И Антон Антоныч обнимает его за плечи и ласково трясет на ходу.
Старик поднимает палец — широкий, плоский и с желтым жестким ногтем, — тихо водит им и, показывая на голову Антона Антоныча, говорит:
— О-о-о-о! Там так-то, как котел, кипит-то: фру-фру-фру-фру-у…
Это выходит у него высоко и тонко, как фальцетное пение, он косит добродушным глазом, и морщины на его лице проворно строятся в длинную затяжную, как зима, улыбку.
День солнечный, теплый, такой, что Антон Антоныч говорит о нем: «Теплее, чем… чем валенки…» И Тифенталь соглашается: «Да-а… Ну-у, как тулуп-то…» — и кивает ушатой шапкой.
От снега идет уверенность в чем-то неизбежном, и он весь лучится мелкими иглистыми колкими лучами. У молоденьких, густо облепленных елок вдоль дороги кокетливо-важный вид, как у пухлых институток на общей прогулке. На лапчатых соснах повисли пышные тяжести желтыми и синими рыхлыми грудами и держатся цепко. И пахнет: смолою, снегом, горелым копытом из кузницы под усадьбой, дорогой и только что испеченным где-то на мызе ржаным хлебом.
Герр Тифенталь все хочет повернуть и уйти к себе в школу, все прощается и берется за шапку, но уйти от Антона Антоныча нельзя.
— Тоже еще — скажите пожалуйста! Комэдия! — говорит презрительно Антон Антоныч. — Шо вы там такое у себя не видали, добрейший?.. Глобус?
И герр Тифенталь идет с ним обедать в дом.
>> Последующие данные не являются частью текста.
theorem Keeps.execMemWr {s e : State} {a0} (h : Keeps ms mf false s e) : KeepsOut ms mf false s (execMemWr a0 e) := by
  delta execMemWr
  exact KeepsOut.next (by
    split
    · exact h
    · exact Keeps.cond ((h.takeAd.out ‹_›)) (by
        extract_lets -underBinder +onlyGivenNames x0
        clear_value x0
        extract_lets -underBinder +onlyGivenNames x1
        clear_value x1
        extract_lets -underBinder +onlyGivenNames x2
        clear_value x2
        extract_lets -underBinder +onlyGivenNames x3
        clear_value x3
        extract_lets -underBinder +onlyGivenNames x4
        clear_value x4
        exact Keeps.cond ((((h.takeAd.out ‹_›)).memFault).adSend) (by
          extract_lets -underBinder +onlyGivenNames x5
          have h5 : Keeps ms mf false s x5 := Keeps.cond (((h.takeAd.out ‹_›)).charge) ((h.takeAd.out ‹_›))
          clear_value x5
          extract_lets -underBinder +onlyGivenNames x6
          have h6 : Keeps ms mf false s x6.2 := h5.memMeets
          clear_value x6
          exact Keeps.cond h6.adSend (by
            extract_lets -underBinder +onlyGivenNames x7
            have h7 : Keeps ms mf false s x7 := Keeps.cond h6.tenWrite h6.dramWrite
            clear_value x7
            exact h7.adSend))))

theorem Keeps.sendCmd {s e : State} {a1} {a2} (h : Keeps ms mf ma s e) : Keeps ms mf ma s (State.sendCmd e a1 a2) := by
  delta State.sendCmd
  exact h.sendAd

theorem Keeps.command {s e : State} {a1} {a2} (h : Keeps ms mf ma s e) : Keeps ms mf ma s (State.command e a1 a2) := by
  delta State.command
  exact h.tenantSet.sendCmd.arm

theorem Keeps.dropCmd {s e : State} {a1} (h : Keeps ms mf ma s e) : Keeps ms mf ma s (State.dropCmd e a1) := by
  delta State.dropCmd
  exact h.tenantSet.disarm

theorem Keeps.clearTenantCams {s e : State} {a1} (h : Keeps ms mf ma s e) : Keeps ms mf ma s (State.clearTenantCams e a1) := by
  delta State.clearTenantCams
  exact h.forN (fun _ _ h0 => Keeps.cond h0.clearCamera h0)

theorem Keeps.startReset {s e : State} {a1} (h : Keeps ms mf ma s e) : Keeps ms mf ma s (State.startReset e a1) := by
  delta State.startReset
  extract_lets -underBinder +onlyGivenNames x0
  have h0 : Keeps ms mf ma s x0 := Keeps.cond h.clearTenantCams h
  clear_value x0
  extract_lets -underBinder +onlyGivenNames x1
  have h1 : Keeps ms mf ma s x1 := h0.setTenant.tenantSet
  clear_value x1
  exact Keeps.cond h1.command h1

theorem Keeps.stayFaulted {s e : State} {a1} (h : Keeps ms mf ma s e) : Keeps ms mf ma s (State.stayFaulted e a1) := by
  delta State.stayFaulted
  exact Keeps.cond h.command h

theorem Keeps.becomeFaulted {s e : State} {a1} (h : Keeps ms mf ma s e) : Keeps ms mf ma s (State.becomeFaulted e a1) := by
  delta State.becomeFaulted
  extract_lets -underBinder +onlyGivenNames x0
  have h0 : Keeps ms mf ma s x0 := h.dropCmd.setTenant
  clear_value x0
  exact Keeps.cond (by
    extract_lets -underBinder +onlyGivenNames x1
    clear_value x1
    exact Keeps.cond h0.tenantSet.startReset h0.stayFaulted.raise) h0.stayFaulted

theorem Keeps.noteFault {s e : State} {a1} {a2} {a3} (h : Keeps ms mf ma s e) : Keeps ms mf ma s (State.noteFault e a1 a2 a3) := by
  delta State.noteFault
  exact h.setF.raiseInt

theorem Keeps.borrowLate {s e : State} {a1} (h : Keeps ms mf ma s e) : Keeps ms mf ma s (State.borrowLate e a1) := by
  delta State.borrowLate
  extract_lets -underBinder +onlyGivenNames x0
  clear_value x0
  exact Keeps.cond h.tenantSet.setF.raise.sendCmd (Keeps.cond (by
    extract_lets -underBinder +onlyGivenNames x1
    have h1 : Keeps ms mf ma s x1 := h.tenantSet.raise
    clear_value x1
    exact h1.upd) h.tenantSet)

theorem Keeps.tenantFault {s e : State} {a1} {a2} {a3} (h : Keeps ms mf ma s e) : Keeps ms mf ma s (State.tenantFault e a1 a2 a3) := by
  delta State.tenantFault
  exact Keeps.cond h (by
    extract_lets -underBinder +onlyGivenNames x0
    have h0 : Keeps ms mf ma s x0 := h.noteFault
    clear_value x0
    extract_lets -underBinder +onlyGivenNames x1
    have h1 : Keeps ms mf ma s x1 := Keeps.cond h0.raise h0
    clear_value x1
    extract_lets -underBinder +onlyGivenNames x2
    clear_value x2
    exact Keeps.cond h1.borrowLate (Keeps.cond h1.becomeFaulted h1))

theorem Keeps.execTenantFault {s e : State} {a0} {a1} {a2} (h : Keeps ms mf ma s e) : KeepsOut ms mf ma s (execTenantFault a0 a1 a2 e) := by
  delta execTenantFault
  exact KeepsOut.next (Keeps.cond h.dspSet.tenantFault h)

theorem Keeps.cmdRefused {s e : State} (h : Keeps ms mf ma s e) : Keeps ms mf ma s (State.cmdRefused e) := by
  delta State.cmdRefused
  exact h.flag

theorem Keeps.suspendAll {s e : State} (h : Keeps ms mf ma s e) : Keeps ms mf ma s (State.suspendAll e) := by
  delta State.suspendAll
  exact h.forN (fun _ _ h0 => Keeps.cond (by
    extract_lets -underBinder +onlyGivenNames x1
    have h1 : Keeps ms mf ma s x1 := h0.setTenant
    clear_value x1
    exact Keeps.cond h1.command h1) h0)

theorem Keeps.execSuspend {s e : State} {a0} (h : Keeps ms mf ma s e) : KeepsOut ms mf ma s (execSuspend a0 e) := by
  delta execSuspend
  exact KeepsOut.next (h.access (fun _ h0 => by
    extract_lets -underBinder +onlyGivenNames x1
    clear_value x1
    exact Keeps.cond h0.setTenant.command h0.cmdRefused))

theorem Keeps.execResume {s e : State} {a0} (h : Keeps ms mf ma s e) : KeepsOut ms mf ma s (execResume a0 e) := by
  delta execResume
  exact KeepsOut.next (h.access (fun _ h0 => by
    extract_lets -underBinder +onlyGivenNames x1
    clear_value x1
    exact Keeps.cond h0.setTenant.command h0.cmdRefused))

theorem Keeps.execReset {s e : State} {a0} (h : Keeps ms mf ma s e) : KeepsOut ms mf ma s (execReset a0 e) := by
  delta execReset
  exact KeepsOut.next (h.access (fun _ h0 => by
    extract_lets -underBinder +onlyGivenNames x1
    clear_value x1
    exact Keeps.cond h0.dropCmd.startReset h0.cmdRefused))

theorem Keeps.lendPermit {s e : State} {a1} {a2} {a3} (h : Keeps ms mf ma s e) : Keeps ms mf ma s (State.lendPermit e a1 a2 a3) := by
  delta State.lendPermit
  exact Keeps.cond h.setF.sendCmd h.cmdRefused

theorem Keeps.execLendon {s e : State} {a0} (h : Keeps ms mf ma s e) : KeepsOut ms mf ma s (execLendon a0 e) := by
  delta execLendon
  exact KeepsOut.next (h.access (fun _ h0 => h0.lendPermit))

theorem Keeps.execLendoff {s e : State} {a0} (h : Keeps ms mf ma s e) : KeepsOut ms mf ma s (execLendoff a0 e) := by
  delta execLendoff
  exact KeepsOut.next (h.access (fun _ h0 => h0.lendPermit))

theorem Keeps.uncommanded {s e : State} {a1} (h : Keeps ms mf false s e) : Keeps ms mf false s (State.uncommanded e a1) := by
  delta State.uncommanded
  extract_lets -underBinder +onlyGivenNames x0
  have h0 : Keeps ms mf false s x0 := h.tenViol
  clear_value x0
  split
  · exact h0.command
  · split
    · exact h0.command
    · exact h0

theorem Keeps.takeTenAck {s e : State} {a1} {a2} {a3} (h : Keeps ms mf false s e) : Keeps ms mf false s (State.takeTenAck e a1 a2 a3) := by
  delta State.takeTenAck
  extract_lets -underBinder +onlyGivenNames x0
  clear_value x0
  split
  · exact h
  · exact Keeps.cond (((h.takeCd.out ‹_›)).tenViol) (by
      extract_lets -underBinder +onlyGivenNames x1
      clear_value x1
      extract_lets -underBinder +onlyGivenNames x2
      clear_value x2
      split
      · exact Keeps.cond (((h.takeCd.out ‹_›)).dropCmd) (Keeps.cond (((h.takeCd.out ‹_›)).setTenant) (((h.takeCd.out ‹_›)).uncommanded))
      · exact Keeps.cond (((h.takeCd.out ‹_›)).setTenant) (Keeps.cond ((h.takeCd.out ‹_›)) (((h.takeCd.out ‹_›)).uncommanded)))

theorem Keeps.stateAckTimeout {s e : State} {a1} (h : Keeps ms mf false s e) : Keeps ms mf false s (State.stateAckTimeout e a1) := by
  delta State.stateAckTimeout
  extract_lets -underBinder +onlyGivenNames x0
  clear_value x0
  split
  · exact Keeps.cond (by
      extract_lets -underBinder +onlyGivenNames x1
      clear_value x1
      extract_lets -underBinder +onlyGivenNames x2
      have h2 : Keeps ms mf false s x2 := h.disarm.tenViol
      clear_value x2
      exact Keeps.cond h2 (Keeps.cond h2.noteFault.becomeFaulted h2.sendCmd.tenantSet.arm)) h
  · exact h

theorem Keeps.execModelVerified {s e : State} {a0} {a1} (h : Keeps ms mf ma s e) : KeepsOut ms mf ma s (execModelVerified a0 a1 e) := by
  delta execModelVerified
  exact KeepsOut.next (by
    extract_lets -underBinder +onlyGivenNames x0
    clear_value x0
    exact Keeps.cond (by
      extract_lets -underBinder +onlyGivenNames x1
      clear_value x1
      extract_lets -underBinder +onlyGivenNames x2
      clear_value x2
      extract_lets -underBinder +onlyGivenNames x3
      have h3 : Keeps ms mf ma s x3 := h.charge
      clear_value x3
      extract_lets -underBinder +onlyGivenNames x4
      have h4 : Keeps ms mf ma s x4.2 := h3.memMeets
      clear_value x4
      extract_lets -underBinder +onlyGivenNames x5
      have h5 : Keeps ms mf ma s x5 := h4
      clear_value x5
      exact Keeps.cond (by
        extract_lets -underBinder +onlyGivenNames x6
        clear_value x6
        extract_lets -underBinder +onlyGivenNames x7
        have h7 : Keeps ms mf ma s x7 := h5.setTenant
        clear_value x7
        extract_lets -underBinder +onlyGivenNames x8
        have h8 : Keeps ms mf ma s x8 := Keeps.cond h7.raiseInt.setF.tenantSet h7
        clear_value x8
        exact h8.command) h5.noteFault.becomeFaulted) h)

theorem Keeps.execTenSqdb {s e : State} {a0} {a1} {a2} (h : Keeps ms mf ma s e) : KeepsOut ms mf ma s (execTenSqdb a0 a1 a2 e) := by
  delta execTenSqdb
  exact KeepsOut.next (h.access (fun _ h0 => by
    extract_lets -underBinder +onlyGivenNames x1
    clear_value x1
    extract_lets -underBinder +onlyGivenNames x2
    clear_value x2
    exact Keeps.cond h0.raiseInt h0.sendAd))

theorem Keeps.execComplNote {s e : State} {a0} {a1} {a2} {a3} (h : Keeps ms mf false s e) : KeepsOut ms mf false s (execComplNote a0 a1 a2 a3 e) := by
  delta execComplNote
  exact KeepsOut.next (by
    extract_lets -underBinder +onlyGivenNames x0
    clear_value x0
    split
    · exact h
    · exact Keeps.cond (((h.takeCd.out ‹_›)).tenViol) (((h.takeCd.out ‹_›)).flag))

theorem Keeps.roundEnded {s e : State} {a1} (h : Keeps ms mf ma s e) : Keeps ms mf ma s (State.roundEnded e a1) := by
  delta State.roundEnded
  exact h.upd

theorem Keeps.auditFailed {s e : State} {a1} {a2} {a3} (h : Keeps ms mf false s e) : Keeps ms mf false s (State.auditFailed e a1 a2 a3) := by
  delta State.auditFailed
  extract_lets -underBinder +onlyGivenNames x0
  have h0 : Keeps ms mf false s x0 := h.roundEnded.satInc.setFs
  clear_value x0
  extract_lets -underBinder +onlyGivenNames x1
  have h1 : Keeps ms mf false s x1 := h0.tenViolCount.raiseInt
  clear_value x1
  exact h1.raise.ladderAtOnce

theorem Keeps.auditAnswered {s e : State} {a1} (h : Keeps ms mf ma s e) : Keeps ms mf ma s (State.auditAnswered e a1) := by
  delta State.auditAnswered
  split
  · exact h
  · extract_lets -underBinder +onlyGivenNames x0
    clear_value x0
    exact Keeps.cond h.roundEnded.wrapInc h.upd

theorem Keeps.probes {s e : State} {a1} (h : Keeps ms mf ma s e) : Keeps ms mf ma s (State.probes e a1) := by
  delta State.probes
  split
  · exact h
  · extract_lets -underBinder +onlyGivenNames x0
    clear_value x0
    extract_lets -underBinder +onlyGivenNames x1
    clear_value x1
    extract_lets -underBinder +onlyGivenNames x2
    clear_value x2
    extract_lets -underBinder +onlyGivenNames x3
    have h3 : Keeps ms mf ma s x3 := h.memAsk
    clear_value x3
    exact h3.memAsk

theorem Keeps.auditRound {s e : State} (h : Keeps ms mf ma s e) : Keeps ms mf ma s (State.auditRound e) := by
  delta State.auditRound
  extract_lets +onlyGivenNames x0
  have h0 : Keeps ms mf ma s x0.2 := h.draw
  clear_value x0
  extract_lets +onlyGivenNames x1
  clear_value x1
  extract_lets +onlyGivenNames x2
  clear_value x2
  extract_lets +onlyGivenNames x3
  clear_value x3
  extract_lets +onlyGivenNames x4
  have h4 : Keeps ms mf ma s x4 := h0
  clear_value x4
  extract_lets +onlyGivenNames x5
  clear_value x5
  extract_lets +onlyGivenNames x6
  have h6 : Keeps ms mf ma s x6 := h4.upd
  clear_value x6
  extract_lets +onlyGivenNames x7
  have h7 : Keeps ms mf ma s x7 := Keeps.cond h6 (h6.forL (fun _ _ h8 => h8.memAsk))
  clear_value x7
  extract_lets +onlyGivenNames x8
  have h8 : Keeps ms mf ma s x8 := h7.forL (fun _ _ h9 => h9.memAsk)
  clear_value x8
  extract_lets +onlyGivenNames x9
  have h9 : Keeps ms mf ma s x9 := h8.probes
  clear_value x9
  split
  · extract_lets +onlyGivenNames x10
    clear_value x10
    exact h9.upd.auditAsked.sendAd
  · exact h9

theorem Keeps.execCanaryAuditRound {s e : State} (h : Keeps ms mf ma s e) : KeepsOut ms mf ma s (execCanaryAuditRound e) := by
  delta execCanaryAuditRound
  exact KeepsOut.next (Keeps.cond (by
    extract_lets -underBinder +onlyGivenNames x0
    have h0 : Keeps ms mf ma s x0 := h.rearm
    clear_value x0
    exact Keeps.cond h0.satInc.raise h0.auditRound) h)

theorem Keeps.execAuditAnswerTimeout {s e : State} (h : Keeps ms mf false s e) : KeepsOut ms mf false s (execAuditAnswerTimeout e) := by
  delta execAuditAnswerTimeout
  exact KeepsOut.next (by
    split
    · split
      · exact h.auditFailed
      · exact h
    · exact h)

theorem Keeps.auditJudge {s e : State} {a1} {a2} {a3} (h : Keeps ms mf false s e) : Keeps ms mf false s (State.auditJudge e a1 a2 a3) := by
  delta State.auditJudge
  exact Keeps.cond h (Keeps.cond (Keeps.cond h.auditAnswered h.auditFailed) (Keeps.cond h.auditAnswered (Keeps.cond h.auditFailed h.auditAnswered)))
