theorem Keeps.raised {s e : State} {a1} (h : Keeps ms false ma s e) : Keeps ms false ma s (State.raised e a1) := by
  delta State.raised
  split
  · exact h.endTrans
  · exact (((h.forL (fun _ _ h0 => h0.domOn)).showPlls).writeBlocks).reach
  · exact h.setTrans.arm.arm
  · exact h.domOn.domOn.showPlls.blkCams.blkNet.endTrans
  · exact h.endTrans

theorem Keeps.raiseNext {s e : State} {a1} (h : Keeps ms false ma s e) : Keeps ms false ma s (State.raiseNext e a1) := by
  delta State.raiseNext
  split
  · exact h.raised
  · exact Keeps.cond h.failTrans h.setTrans.setBitF.arm

theorem Keeps.beginRaise {s e : State} {a1} {a2} (h : Keeps ms false ma s e) : Keeps ms false ma s (State.beginRaise e a1 a2) := by
  delta State.beginRaise
  extract_lets -underBinder -merge +onlyGivenNames x0
  try clear_value x0
  exact h.setTrans.raiseNext

theorem Keeps.execPgRise {s e : State} {a0} (h : Keeps ms false ma s e) : KeepsOut ms false ma s (execPgRise a0 e) := by
  delta execPgRise
  exact KeepsOut.next (by
    extract_lets -underBinder -merge +onlyGivenNames x0
    try clear_value x0
    exact Keeps.cond h (by
      extract_lets -underBinder -merge +onlyGivenNames x1
      have h1 : Keeps ms false ma s x1 := h.setBitF
      try clear_value x1
      split
      · exact Keeps.cond (by
          extract_lets -underBinder -merge +onlyGivenNames x2
          have h2 : Keeps ms false ma s x2 := h1.disarm
          try clear_value x2
          extract_lets -underBinder -merge +onlyGivenNames x3
          have h3 : Keeps ms false ma s x3 := Keeps.cond h2.domOn.evlStart.arm h2
          try clear_value x3
          extract_lets -underBinder -merge +onlyGivenNames x4
          try clear_value x4
          exact h3.setTrans.raiseNext) h1
      · exact h1))

theorem Keeps.execPgTimeout {s e : State} {a0} (h : Keeps ms false ma s e) : KeepsOut ms false ma s (execPgTimeout a0 e) := by
  delta execPgTimeout
  exact KeepsOut.next (by
    split
    · exact Keeps.cond (by
        extract_lets -underBinder -merge +onlyGivenNames x0
        have h0 : Keeps ms false ma s x0 := h.disarm.setBitF
        try clear_value x0
        exact h0.raiseInt.failTrans) h
    · exact h)

theorem Keeps.execPgFall {s e : State} {a0} {a1} (h : Keeps ms mf ma s e) : KeepsOut ms mf ma s (execPgFall a0 a1 e) := by
  delta execPgFall
  exact KeepsOut.next (by
    extract_lets -underBinder -merge +onlyGivenNames x0
    try clear_value x0
    split
    · exact Keeps.cond (by
        extract_lets -underBinder -merge +onlyGivenNames x1
        have h1 : Keeps ms mf ma s x1 := h.disarm
        try clear_value x1
        extract_lets -underBinder -merge +onlyGivenNames x2
        have h2 : Keeps ms mf ma s x2 := Keeps.cond h1 h1.setBitF
        try clear_value x2
        extract_lets -underBinder -merge +onlyGivenNames x3
        have h3 : Keeps ms mf ma s x3 := h2.lowerNext
        try clear_value x3
        split
        · exact Keeps.cond h3.lowered h3
        · exact h3) (Keeps.cond h (Keeps.cond h h.setBitF))
    · exact Keeps.cond h h.setBitF)

theorem Keeps.execStartRetry {s e : State} (h : Keeps ms mf ma s e) : KeepsOut ms mf ma s (execStartRetry e) := by
  delta execStartRetry
  exact KeepsOut.next (Keeps.cond h.disarm.beginStart h)

theorem Keeps.execXo25StartTimeout {s e : State} (h : Keeps ms false ma s e) : KeepsOut ms false ma s (execXo25StartTimeout e) := by
  delta execXo25StartTimeout
  exact KeepsOut.next (Keeps.cond h.raise.failStart h)

theorem Keeps.execPorRelease {s e : State} (h : Keeps ms mf ma s e) : KeepsOut ms mf ma s (execPorRelease e) := by
  delta execPorRelease
  exact KeepsOut.next (Keeps.cond h.pmuSet.beginStart h)

theorem Keeps.execCpllLock {s e : State} (h : Keeps ms mf ma s e) : KeepsOut ms mf ma s (execCpllLock e) := by
  delta execCpllLock
  exact KeepsOut.next (Keeps.cond h.disarm.setFs.endTrip h)

theorem Keeps.loseAd {s e : State} (h : Keeps ms false false s e) : Keeps ms false false s (State.loseAd e) := by
  delta State.loseAd
  extract_lets -underBinder -merge +onlyGivenNames x0
  have h0 : Keeps ms false false s x0 := h.closeIntake.adReset.adOff
  try clear_value x0
  extract_lets -underBinder -merge +onlyGivenNames x1
  have h1 : Keeps ms false false s x1 := h0.domOff.showPlls
  try clear_value x1
  extract_lets -underBinder -merge +onlyGivenNames x2
  have h2 : Keeps ms false false s x2 := Keeps.foldl h1 (fun _ _ h3 => h3.disarm)
  try clear_value x2
  exact h2.pmuSet.beginLower

theorem Keeps.noteLoss {s e : State} {a1} (h : Keeps ms mf ma s e) : Keeps ms mf ma s (State.noteLoss e a1) := by
  delta State.noteLoss
  extract_lets -underBinder -merge +onlyGivenNames x0
  try clear_value x0
  extract_lets -underBinder -merge +onlyGivenNames x1
  have h1 : Keeps ms mf ma s x1 := h.pmuSet
  try clear_value x1
  exact Keeps.cond h1.pmuSet.setBitF h1

theorem Keeps.dropAd {s e : State} {a1} (h : Keeps ms false false s e) : Keeps ms false false s (State.dropAd e a1) := by
  delta State.dropAd
  exact Keeps.cond h.loseAd (by
    split
    · exact Keeps.cond h.failTrans h
    · exact Keeps.cond h.pmuSet.setBitF h)

theorem Keeps.answerLoss {s e : State} {a1} (h : Keeps ms false false s e) : Keeps ms false false s (State.answerLoss e a1) := by
  delta State.answerLoss
  split
  · extract_lets -underBinder -merge +onlyGivenNames x0
    have h0 : Keeps ms false false s x0 := h.sysResetBy
    try clear_value x0
    extract_lets -underBinder -merge +onlyGivenNames x1
    have h1 : Keeps ms false false s x1 := h0.domOff.disarm
    try clear_value x1
    exact h1.beginLower
  · extract_lets -underBinder -merge +onlyGivenNames x2
    have h2 : Keeps ms false false s x2 := h.sysResetBy
    try clear_value x2
    extract_lets -underBinder -merge +onlyGivenNames x3
    have h3 : Keeps ms false false s x3 := h2.domOff.disarm
    try clear_value x3
    exact h3.beginLower
  · extract_lets -underBinder -merge +onlyGivenNames x4
    have h4 : Keeps ms false false s x4 := h.dropAd
    try clear_value x4
    extract_lets -underBinder -merge +onlyGivenNames x5
    have h5 : Keeps ms false false s x5 := h4.forL (fun _ _ h6 => h6.domOff)
    try clear_value x5
    extract_lets -underBinder -merge +onlyGivenNames x7
    have h7 : Keeps ms false false s x7 := h5.showPlls.setBitF
    try clear_value x7
    exact Keeps.cond h7 h7.arm
  · exact Keeps.cond h.setBitF h
  · exact h.dropAd

theorem Keeps.execPgLost {s e : State} {a0} (h : Keeps ms false false s e) : KeepsOut ms false false s (execPgLost a0 e) := by
  delta execPgLost
  exact KeepsOut.next (by
    extract_lets -underBinder -merge +onlyGivenNames x0
    try clear_value x0
    exact Keeps.cond h (by
      extract_lets -underBinder -merge +onlyGivenNames x1
      have h1 : Keeps ms false false s x1 := h.setBitF
      try clear_value x1
      split
      · exact Keeps.cond h1 (Keeps.cond h1.disarm.setBitF.raiseInt.failTrans h1.noteLoss.raiseInt.answerLoss)
      · exact h1.noteLoss.raiseInt.answerLoss))

theorem Keeps.execPgReraise {s e : State} (h : Keeps ms false ma s e) : KeepsOut ms false ma s (execPgReraise e) := by
  delta execPgReraise
  exact KeepsOut.next (Keeps.cond h.disarm.beginRaise h)

theorem Keeps.cmdRefuse {s e : State} {a1} (h : Keeps ms mf ma s e) : Keeps ms mf ma s (State.cmdRefuse e a1) := by
  delta State.cmdRefuse
  exact h.raiseInt

theorem Keeps.pmuCmd {s e : State} {a1} {a2} {a3} (h : Keeps ms mf ma s e) (f3 : ∀ y0, Keeps ms mf ma s y0 → Keeps ms mf ma s (a3 y0)) : Keeps ms mf ma s (State.pmuCmd e a1 a2 a3) := by
  delta State.pmuCmd
  exact Keeps.cond (Keeps.cond (f3 _ h.setF) h) (h.access (fun _ h0 =>
    Keeps.cond (h0.pmuSet.doIf (fun _ h1 => h1.arm)).setF (f3 _ (h0.pmuSet.doIf (fun _ h1 => h1.arm)).setF)))

theorem Keeps.enterWork {s e : State} {a1} (h : Keeps ms false ma s e) : Keeps ms false ma s (State.enterWork e a1) := by
  delta State.enterWork
  extract_lets -underBinder -merge +onlyGivenNames x0
  try clear_value x0
  extract_lets -underBinder -merge +onlyGivenNames x1
  have h1 : Keeps ms false ma s x1 := h.setF
  try clear_value x1
  extract_lets -underBinder -merge +onlyGivenNames x2
  have h2 : Keeps ms false ma s x2 := h1.pmuSet.setF
  try clear_value x2
  exact h2.beginRaise

theorem Keeps.execWork {s e : State} {a0} {a1} (h : Keeps ms false ma s e) : KeepsOut ms false ma s (execWork a0 a1 e) := by
  delta execWork
  exact KeepsOut.next (h.pmuCmd (fun _ h0 => Keeps.cond h0.cmdRefuse (Keeps.cond h0.cmdRefuse (by
    split
    · exact h0.avsFail.cmdRefuse
    · exact Keeps.cond h0.enterWork h0.setF.avsFail.cmdRefuse))))

theorem Keeps.workDomains {s e : State} {a1} (h : Keeps ms false false s e) : Keeps ms false false s (State.workDomains e a1) := by
  delta State.workDomains
  extract_lets -underBinder -merge +onlyGivenNames x0
  have h0 : Keeps ms false false s x0 := h.disarm.disarm
  try clear_value x0
  extract_lets -underBinder -merge +onlyGivenNames x1
  have h1 : Keeps ms false false s x1 := h0.setF
  try clear_value x1
  extract_lets -underBinder -merge +onlyGivenNames x2
  have h2 : Keeps ms false false s x2 := h1.adEntryReset
  try clear_value x2
  extract_lets -underBinder -merge +onlyGivenNames x3
  have h3 : Keeps ms false false s x3 := h2.domOn.showPlls.adDomainsOn.pmuSet
  try clear_value x3
  exact h3.setTrans

theorem Keeps.execVoutPoll {s e : State} {a0} (h : Keeps ms false false s e) : KeepsOut ms false false s (execVoutPoll a0 e) := by
  delta execVoutPoll
  exact KeepsOut.next (Keeps.cond h (by
    split
    · exact h.changePoll
    · split
      · exact h.avsFail.failTrans
      · exact Keeps.cond h.workDomains h.rearm
    · exact h.disarm))

theorem Keeps.execVoutTimeout {s e : State} (h : Keeps ms false ma s e) : KeepsOut ms false ma s (execVoutTimeout e) := by
  delta execVoutTimeout
  exact KeepsOut.next (Keeps.cond h (by
    split
    · exact h.changeLate
    · exact h.raiseInt.failTrans
    · exact h.disarm))

theorem Keeps.noteAdPower {s e : State} {a1} {a2} (h : Keeps ms mf ma s e) : Keeps ms mf ma s (State.noteAdPower e a1 a2) := by
  delta State.noteAdPower
  extract_lets -underBinder -merge +onlyGivenNames x0
  try clear_value x0
  extract_lets -underBinder -merge +onlyGivenNames x1
  try clear_value x1
  extract_lets -underBinder -merge +onlyGivenNames x2
  try clear_value x2
  exact h.upd

theorem Keeps.execAvsStatusPoll {s e : State} {a0} {a1} {a2} {a3} {a4} {a5} (h : Keeps ms false false s e) : KeepsOut ms false false s (execAvsStatusPoll a0 a1 a2 a3 a4 a5 e) := by
  delta execAvsStatusPoll
  exact KeepsOut.next (Keeps.cond h (by
    extract_lets -underBinder -merge +onlyGivenNames x0
    have h0 : Keeps ms false false s x0 := h.rearm
    try clear_value x0
    split
    · exact h0.avsFail
    · extract_lets -underBinder -merge +onlyGivenNames x1
      have h1 : Keeps ms false false s x1 := h0.setFs
      try clear_value x1
      extract_lets -underBinder -merge +onlyGivenNames x2
      have h2 : Keeps ms false false s x2 := h1.noteAdPower
      try clear_value x2
      exact Keeps.cond h2.raiseInt.answerLoss (Keeps.cond h2.raiseInt h2)))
За обедом старик говорит о том, что он служит здесь уже сорок лет и что все хочет купить рояль, для чего за сорок лет скопил сто рублей.
— Ну-у-у, они не здесь-то, — там, в банке, — машет он гордо рукою. — Сто рублей-то!
— Да какой же рояль вы купите за сто рублей? Что вы, герр Тифенталь! — пышно колышется от смеха Елена Ивановна.
— Не-ет, нельзя, добрейший, не-ет! — качает головой Антон Антоныч и наливает ему вина в стакан.
Старик и сам знает, что нельзя, но у него есть тетка — живет на своей мызе в тридцати верстах, — у нее какие-то деньги; к ней — вот уже шесть лет — в праздники летом он ходит пешком, неуверенно шмурыгая ногами, и у нее просит еще хоть пятьдесят рублей на рояль, но она не дает.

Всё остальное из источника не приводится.